Irish Gambit
- Moves: 1.e4 e5 2.Nf3 Nc6 3.Nxe5
- ECO: C44
- Origin: Columbia Chess Chronicle (July 16, 1887)
- Parent: King's Knight Opening

= Irish Gambit =

Chess opening

The Irish Gambit is a chess opening that begins with the following moves:

1. e4 e5
2. Nf3 Nc6
3. Nxe5

==Origin==
The chess historian Edward Winter traced the origin of the Irish Gambit to an article published in the Columbia Chess Chronicle on July 16, 1887. The author of the article claims the gambit was invented by an Irishman named Dennis O'Flaherty. The article ends with these words:

Just before his demise he was asked to explain how he ever conceived this brilliant sacrifice. "Why," he said, "you old fool, I did not see that the Pawn was protected."

The Oxford Companion to Chess contains a similar story about the origins of the gambit:

On his death bed the anonymous inventor was asked what subtlety lay behind his gambit (so the tale runs), and his last words were: "I hadn't seen the king's pawn was defended."
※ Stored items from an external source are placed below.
-- ==== Sys2Proof/Machine/Live.lean ====
section
/-! DEFINITION. Live restructuring (R438 to R446), and loft (R19, R460 to R462). -/

namespace Sys2Proof.Machine

-- loft requests

/-- Loft entry begins (R461, step 1): vector 6, and source 0x16 at every enabled core slot and service core. -/
def State.loftBegin (s : State) : State :=
  let s := State.msix { s with mill := { s.mill with loft := .entering } } 6
  (s.enabledSlots ++ [36, 37, 38, 39]).foldl (fun s k => s.irq k 0x16) s

def State.setLoft (s : State) (p : LoftPhase) : State := { s with mill := { s.mill with loft := p } }

/-- A request that waits is taken up once the transition or the live change before it has ended (R442, R460). -/
def State.loftNext (s : State) : State :=
  match s.mill.loftQueue with
  | [] => s
  | e :: rest =>
    let t := { s with mill := { s.mill with loftQueue := rest } }
    if s.mill.loft = .none ∧ s.mill.change.isNone = true ∧ e = true then t.loftBegin
    else if s.mill.loft = .loft ∧ e = false then t.setLoft .exiting
    else s

/-- In or entering loft, as the phase goes. -/
def LoftPhase.inward : LoftPhase → Bool
  | .none => false
  | .entering => true
  | .parking => true
  | .loft => true
  | .exiting => false

/-- The state that the die comes to once the waiting requests are done: in loft or not. -/
def State.loftTarget (s : State) : Bool :=
  match s.mill.loftQueue.getLast? with
  | some e => e
  | none => s.mill.loft.inward

/-- A loft request (R460): none when it is refused; a request for the state that the die is in or comes to does nothing; one that must wait is queued. -/
def State.loftAsk (s : State) (enter : Bool) : Option State :=
  if s.pstate ≠ psActive ∧ s.pstate ≠ psLoft then none
  else if enter = s.loftTarget then some s
  else some (State.loftNext { s with mill := { s.mill with loftQueue := s.mill.loftQueue ++ [enter] } })

/-- SMBUS_LOFT (R420, R460). A refused request, a value other than 0 and 1, and a wrong packet error code are not acknowledged. -/
def execSmbusLoft (v : SmbWrite 8) (s : State) : Out :=
  .next (if s.powered then
      match (if !s.smbGood 0x11 [v.value] v.pec then none else if v.value = 1 then s.loftAsk true else if v.value = 0 then s.loftAsk false else none) with
      | some t => t
      | none => s.out .smbusNak
    else s)

-- answers to posts

/-- The channel on which a sender has its result (R438). -/
def resultChan (ag : Nat) : Nat := if ag = 41 then 49 else ag

/-- Set a doorbell bit on a result channel (R446, R460). -/
def State.answerBell (s : State) (ag b : Nat) : State := s.ring (resultChan ag) ((1 : Word) <<< b)

/-- Message register `i` of a channel's slot. -/
def State.msg (s : State) (ch i : Nat) : Word := (s.chan ch).reg (MBX_MSG + 8 * i)

/-- The sender of the post in a channel's slot. -/
def State.sender (s : State) (ch : Nat) : Nat := wfld ((s.chan ch).reg MBX_CTL) 8 6

/-- Message registers `i` to 15 are zero. -/
def State.msgsZero (s : State) (ch i : Nat) : Bool := (List.range (16 - i)).all (fun j => decide (s.msg ch (i + j) = 0))

/-- A loft request by post (R460): doorbell bit 31 on acceptance, bit 30 on refusal. -/
def State.loftPost (s : State) (enter : Bool) : State :=
  let ag := s.sender 48
  let r := if s.msgsZero 48 1 then s.loftAsk enter else none
  match r with
  | some _ =>
    let s := s.take 48
    ((s.loftAsk enter).getD s).answerBell ag 31
  | none => (s.take 48).answerBell ag 30

/-- LOFT_ENTER (R460). -/
def execLoftEnter (s : State) : Out := .next (if s.postCode 48 = some 0x20 then s.loftPost true else s)

/-- LOFT_EXIT (R460). -/
def execLoftExit (s : State) : Out := .next (if s.postCode 48 = some 0x21 then s.loftPost false else s)

-- stopping cores

/-- A core is halted, or held, with an empty headbox (R440, R461). -/
def Core.quiet (c : Core) : Bool := c.stopped && c.eng.headbox.isEmpty

/-- The core is at rest: quiet, with no interrupt that would wake it. A core that has halted before QUIESCE or LOFT is raised takes it first (R224, R440). -/
def State.atRest (s : State) (k : Nat) : Bool :=
  (s.core k).quiet && !(s.atBoundary k && (s.core k).ie && (s.irqSource k).isSome)

/-- The aligned 8-byte units in which two memories differ. -/
def unitsApart (a b : Mem) : List Nat :=
  ((a.filter (fun p => b.read p.1 != p.2) ++ b.filter (fun p => a.read p.1 != p.2)).map (fun p => p.1 / 8)).eraseDups

/-- What each engine operation of core `k` that can be under way would come to: copies, fills, tile stores, calender operations and context saves. -/
def State.underWay (s : State) (k : Nat) : List State :=
  (List.range (s.eng k).hol.length).flatMap (fun i => [s.holMove k i hopCopy, s.holMove k i hopFill]) ++
  [s.tileStore k, s.cal k] ++ (if (s.eng k).saving.isSome then [s.esave k none] else [])

/-- The engine work of a core under way at its reset is abandoned: each aligned 8-byte unit that it was writing holds its old or its new value, as the free Config.choose has it (R3, R441, log 12). -/
def State.abandon (s : State) (k : Nat) : State :=
  (s.underWay k).foldl (fun u t =>
    let u := (unitsApart s.mem t.mem).foldl (fun u x =>
      let u' := if Config.choose u.free then u.physWriteLine k (8 * x) (t.mem.readN (8 * x) 8) else u
      { u' with free := u.free + 1 }) u
    (List.range 36).foldl (fun u j => (unitsApart (s.eng j).felt (t.eng j).felt).foldl (fun u x =>
      let u' := if Config.choose u.free then u.updEng j (fun e => e.writeFelt (8 * x) ((t.eng j).felt.readN (8 * x) 8)) else u
      { u' with free := u.free + 1 }) u) u) s

/-- Stop a core that is still running (R441), and log it: `why` 0 for a live change, 1 for loft. DISCARD is written to its ENG_FCTL; the engine work that it has released may still complete. -/
def State.forceStop (s : State) (why k : Nat) : State :=
  let s := ((s.writeFctl k true false).updCore k (fun c => { c with run := .held })).log logForcedStop 0xFF k (freeAddr logForcedStop) why
  { s with mill := { s.mill with stopping := s.mill.stopping ++ [k] } }

/-- The stopped cores whose released work has completed are reset, and with `late`, when 100 µs have passed, all of them (R441). -/
def State.stopDone (s : State) (late : Bool) : State :=
  let ks := s.mill.stopping.filter (fun k => late || (s.eng k).drained)
  let s := ks.foldl (fun s k => (s.abandon k).resetCore k) s
  { s with mill := { s.mill with stopping := s.mill.stopping.filter (fun k => !ks.contains k) } }

-- loft entry

/-- The cores that loft stops. -/
def State.loftCores (s : State) : List Nat := s.enabledSlots ++ [36, 37, 38, 39]

/-- Steps 2 and 3 of R461 are done: the cores are halted, their hollanders idle, the vats' queues empty and their range engines idle. -/
def State.loftReady (s : State) : Bool :=
  s.mill.stopping.isEmpty && s.loftCores.all (fun k => s.atRest k && (s.core k).eng.hol.isEmpty) &&
  (List.range 4).all (fun c => (s.vat c).emptied && !(s.vat c).busy)

/-- Steps 4 and 5 of R461: the caches are written back, and every UP port sends PARK. -/
def State.loftPark (s : State) : State :=
  let s := (s.loftCores.foldl State.flushCore s).setLoft .parking
  (List.range 24).foldl (fun s p => if (s.link p).state = lsUp then s.setLink p { s.link p with parking := true } else s) s

/-- Every port's PARK has been acknowledged or timed out (R366), and the stack ports have completed their queues (R340). -/
def State.loftQuiet (s : State) : Bool :=
  (List.range 24).all (fun p => (s.link p).state != lsUp || !(s.link p).parking) && (List.range 8).all (fun p => (s.port p).upd.isEmpty && (s.port p).mesh.isEmpty)

/-- Steps 5 to 7 of R461: the ports go DOWN, the stacks into self-refresh, the cores lose power, and UNLOCK clears (R476). -/
def State.loftDown (s : State) : State :=
  let s := (List.range 24).foldl (fun s p => s.stopPort p lsDown (s.link p).parked false) s
  let s := (List.range 8).foldl (fun s p =>
    if ((s.port p).reg MEM_PSTAT).getLsbD 0 then s.setPort p ((s.port p).setReg MEM_PSTAT ((s.port p).reg MEM_PSTAT ||| 4)) else s) s
  let s := { s with cores := Tab.update {} s.cores (fun _ c => c.wiped),
                    dln := { s.dln with reqs := s.dln.reqs.filter (fun r => decide (36 ≤ r.core) && r.desc.isSome) } }
  let s := (s.setMillReg MILL_DBG 0).setPstate psLoft
  (s.setLoft .loft).loftNext

/-- Loft entry goes on as far as it can (R461). -/
def State.loftEntry (s : State) : State :=
  let s := if s.mill.loft = .entering then s.stopDone false else s
  let s := if s.mill.loft = .entering ∧ s.loftReady = true then s.loftPark else s
  if s.mill.loft = .parking ∧ s.loftQuiet = true then s.loftDown else s

/-- LOFT_ENTRY (R461). -/
def execLoftEntry (s : State) : Out := .next s.loftEntry

/-- Time runs out for cores that must halt: those `late` are stopped, or, where cores have been stopped, their 100 µs have passed (R441). -/
def State.stopLate (s : State) (why : Nat) (late : List Nat) : State :=
  if s.mill.stopping.isEmpty then late.foldl (fun s k => s.forceStop why k) s else s.stopDone true

/-- LOFT_TIMEOUT (R461): LTO expires, and the cores still running are stopped; then, that the 100 µs of R441 have passed. -/
def execLoftTimeout (s : State) : Out :=
  .next (if s.mill.loft = .entering then (s.stopLate 1 (s.loftCores.filter (fun k => !(s.atRest k && (s.core k).eng.hol.isEmpty)))).loftEntry else s)

/-- LOFT_EXIT_RUN (R462, R293): power returns, the stacks leave self-refresh, the cores are released with LOFTEXIT at 1, and the ports train. -/
def State.loftExitRun (s : State) : State :=
  let s := (List.range 8).foldl (fun s p => s.setPort p ((s.port p).setReg MEM_PSTAT ((s.port p).reg MEM_PSTAT &&& ~~~4))) s
  let s := (List.range 4).foldl (fun s c => s.setVat c { s.vat c with plru := [], wayCe := [], qbuf := [], stream := [] }) s
  let s := (s.setClkReg PWR_STATE (BitVec.ofNat 64 (256 + psActive))).releaseAll
  let s := (List.range 24).foldl (fun s p => if (s.link p).role = 1 ∨ (s.link p).role = 2 then s.startTraining p else s) s
  (s.setLoft .none).loftNext

def execLoftExitRun (s : State) : Out := .next (if s.mill.loft = .exiting then s.loftExitRun else s)

-- live restructuring

def cmdApply : Nat := 1
def cmdSwap : Nat := 2

-- MILL_LSTAT.CAUSE
def lsOk : Nat := 0
def lsBadreq : Nat := 1
def lsImage : Nat := 2
def lsParent : Nat := 3
def lsSelftest : Nat := 4

/-- A request ends (R446): MILL_LSTAT, and doorbell bit 31 on success or bit 30 on failure. -/
def State.changeEnd (s : State) (cmd cluster ag cause slot : Nat) (forced : Bool) : State :=
  (s.setMillReg MILL_LSTAT (BitVec.ofNat 64
    (2 ^ 31 + b2n forced * 2 ^ 29 + slot * 2 ^ 24 + cause * 2 ^ 16 + ag * 2 ^ 10 + cluster * 2 ^ 8 + cmd))).answerBell ag (if cause = lsOk then 31 else 30)

/-- The image that an APPLY names (R438). -/
def State.applyImage (s : State) (src pa : Nat) : List Byte :=
  if src = 0 then s.board.primary
  else if src = 1 then (if s.board.large then s.board.fallback else [])
  else
    let n := imgLength (s.physRead pa 0x20)
    s.physRead pa (if n ≤ 2 ^ 28 then n else 0x20)

/-- The DEST and TESTBASE of an image lie in stack memory under the map in force (R430). -/
def State.imgDestsOk (s : State) (b : List Byte) : Bool :=
  (imgDir b).all (fun x =>
    (!x.copied || s.stackRange x.dest x.size) && (x.typ != secDie || s.stackRange (leAt (x.bytes b) 0x20 8) (2 ^ 24)))

/-- The request in a channel's slot is malformed (R438, R439). -/
def State.changeBad (s : State) (ch cmd : Nat) : Bool :=
  wfld ((s.chan ch).reg MBX_CTL) 0 5 != 8 || decide (1000000 < (s.msg ch 3).toNat) || !s.msgsZero ch 4 ||
  (if cmd = cmdApply then decide (2 < (s.msg ch 1).toNat) || (s.msg ch 1 != 2 && s.msg ch 2 != 0)
   else s.msg ch 1 != 0 || s.msg ch 2 != 0)

/-- The checks of R439: the record to apply with its watermark, or the cause of the failure. -/
def State.changeCheck (s : State) (ch cmd : Nat) : Except Nat (List Byte × Word) :=
  let m := s.msg ch 0
  let c := wfld m 8 2
  if s.changeBad ch cmd then .error lsBadreq
  else if cmd = cmdApply then
    let src := (s.msg ch 1).toNat
    let pa := (s.msg ch 2).toNat
    if src = 2 ∧ s.stackRange pa 0x20 = false then .error lsBadreq
    else
      let b := s.applyImage src pa
      match imgCheck s.board b with
      | .error _ => .error lsImage
      | .ok d =>
        let wm := watermarkOf d
        let mine := (s.millReg MILL_WATERMARK).toNat
        if !s.imgDestsOk b || (decide (src ≤ 1) && tooSlow s.board b) then .error lsImage
        else if wm ≠ mine ∧ imgParent b ≠ mine then .error lsParent
        else
          match sectData b secCluster c with
          | some r => .ok (r, BitVec.ofNat 64 wm)
          | none => .error lsBadreq
  else
    let r := s.clusRec c
    let old := wfld m 12 4
    let spare := wfld m 16 4
    if old < 9 ∧ spare < 9 ∧ recRole r old = roleEnabled ∧ recRole r spare = roleSpare then .ok (recSwap r old spare, s.millReg (MILL_CSTAMP + 8 * c))
    else .error lsBadreq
In 2018, the writer Shawn Gillen published an autobiographical essay entitled The Irish Gambit. Gillen begins by presenting the Irish Gambit as an ethnic joke, and goes on to compare the "[l]ogical thinking and the discipline
required to play chess" to stereotypes of Irish people:

My father had also internalized some ethnic clichés about the Irish and it played into his rationale for playing chess. "We can talk and we can write," he would tell me, "and we are good at politics but there aren't any famous Irish philosophers, mathematicians, or chess players."

==Chicago Gambit==

The Chicago Gambit is derived from the Irish Gambit. The Oxford Companion to Chess defines it as follows:

1. e4 e5
2. Nf3 Nc6
3. Nxe5 Nxe5
4. d4

A doctor named D. T. Phillips used the opening to defeat Harry Nelson Pillsbury in a simultaneous exhibition in Chicago on January 7, 1899.

The Oxford Companion to Chess describes the Chicago Gambit as "unsound" and compares it unfavorably to the Müller–Schulze Gambit, also known as the Halloween Gambit.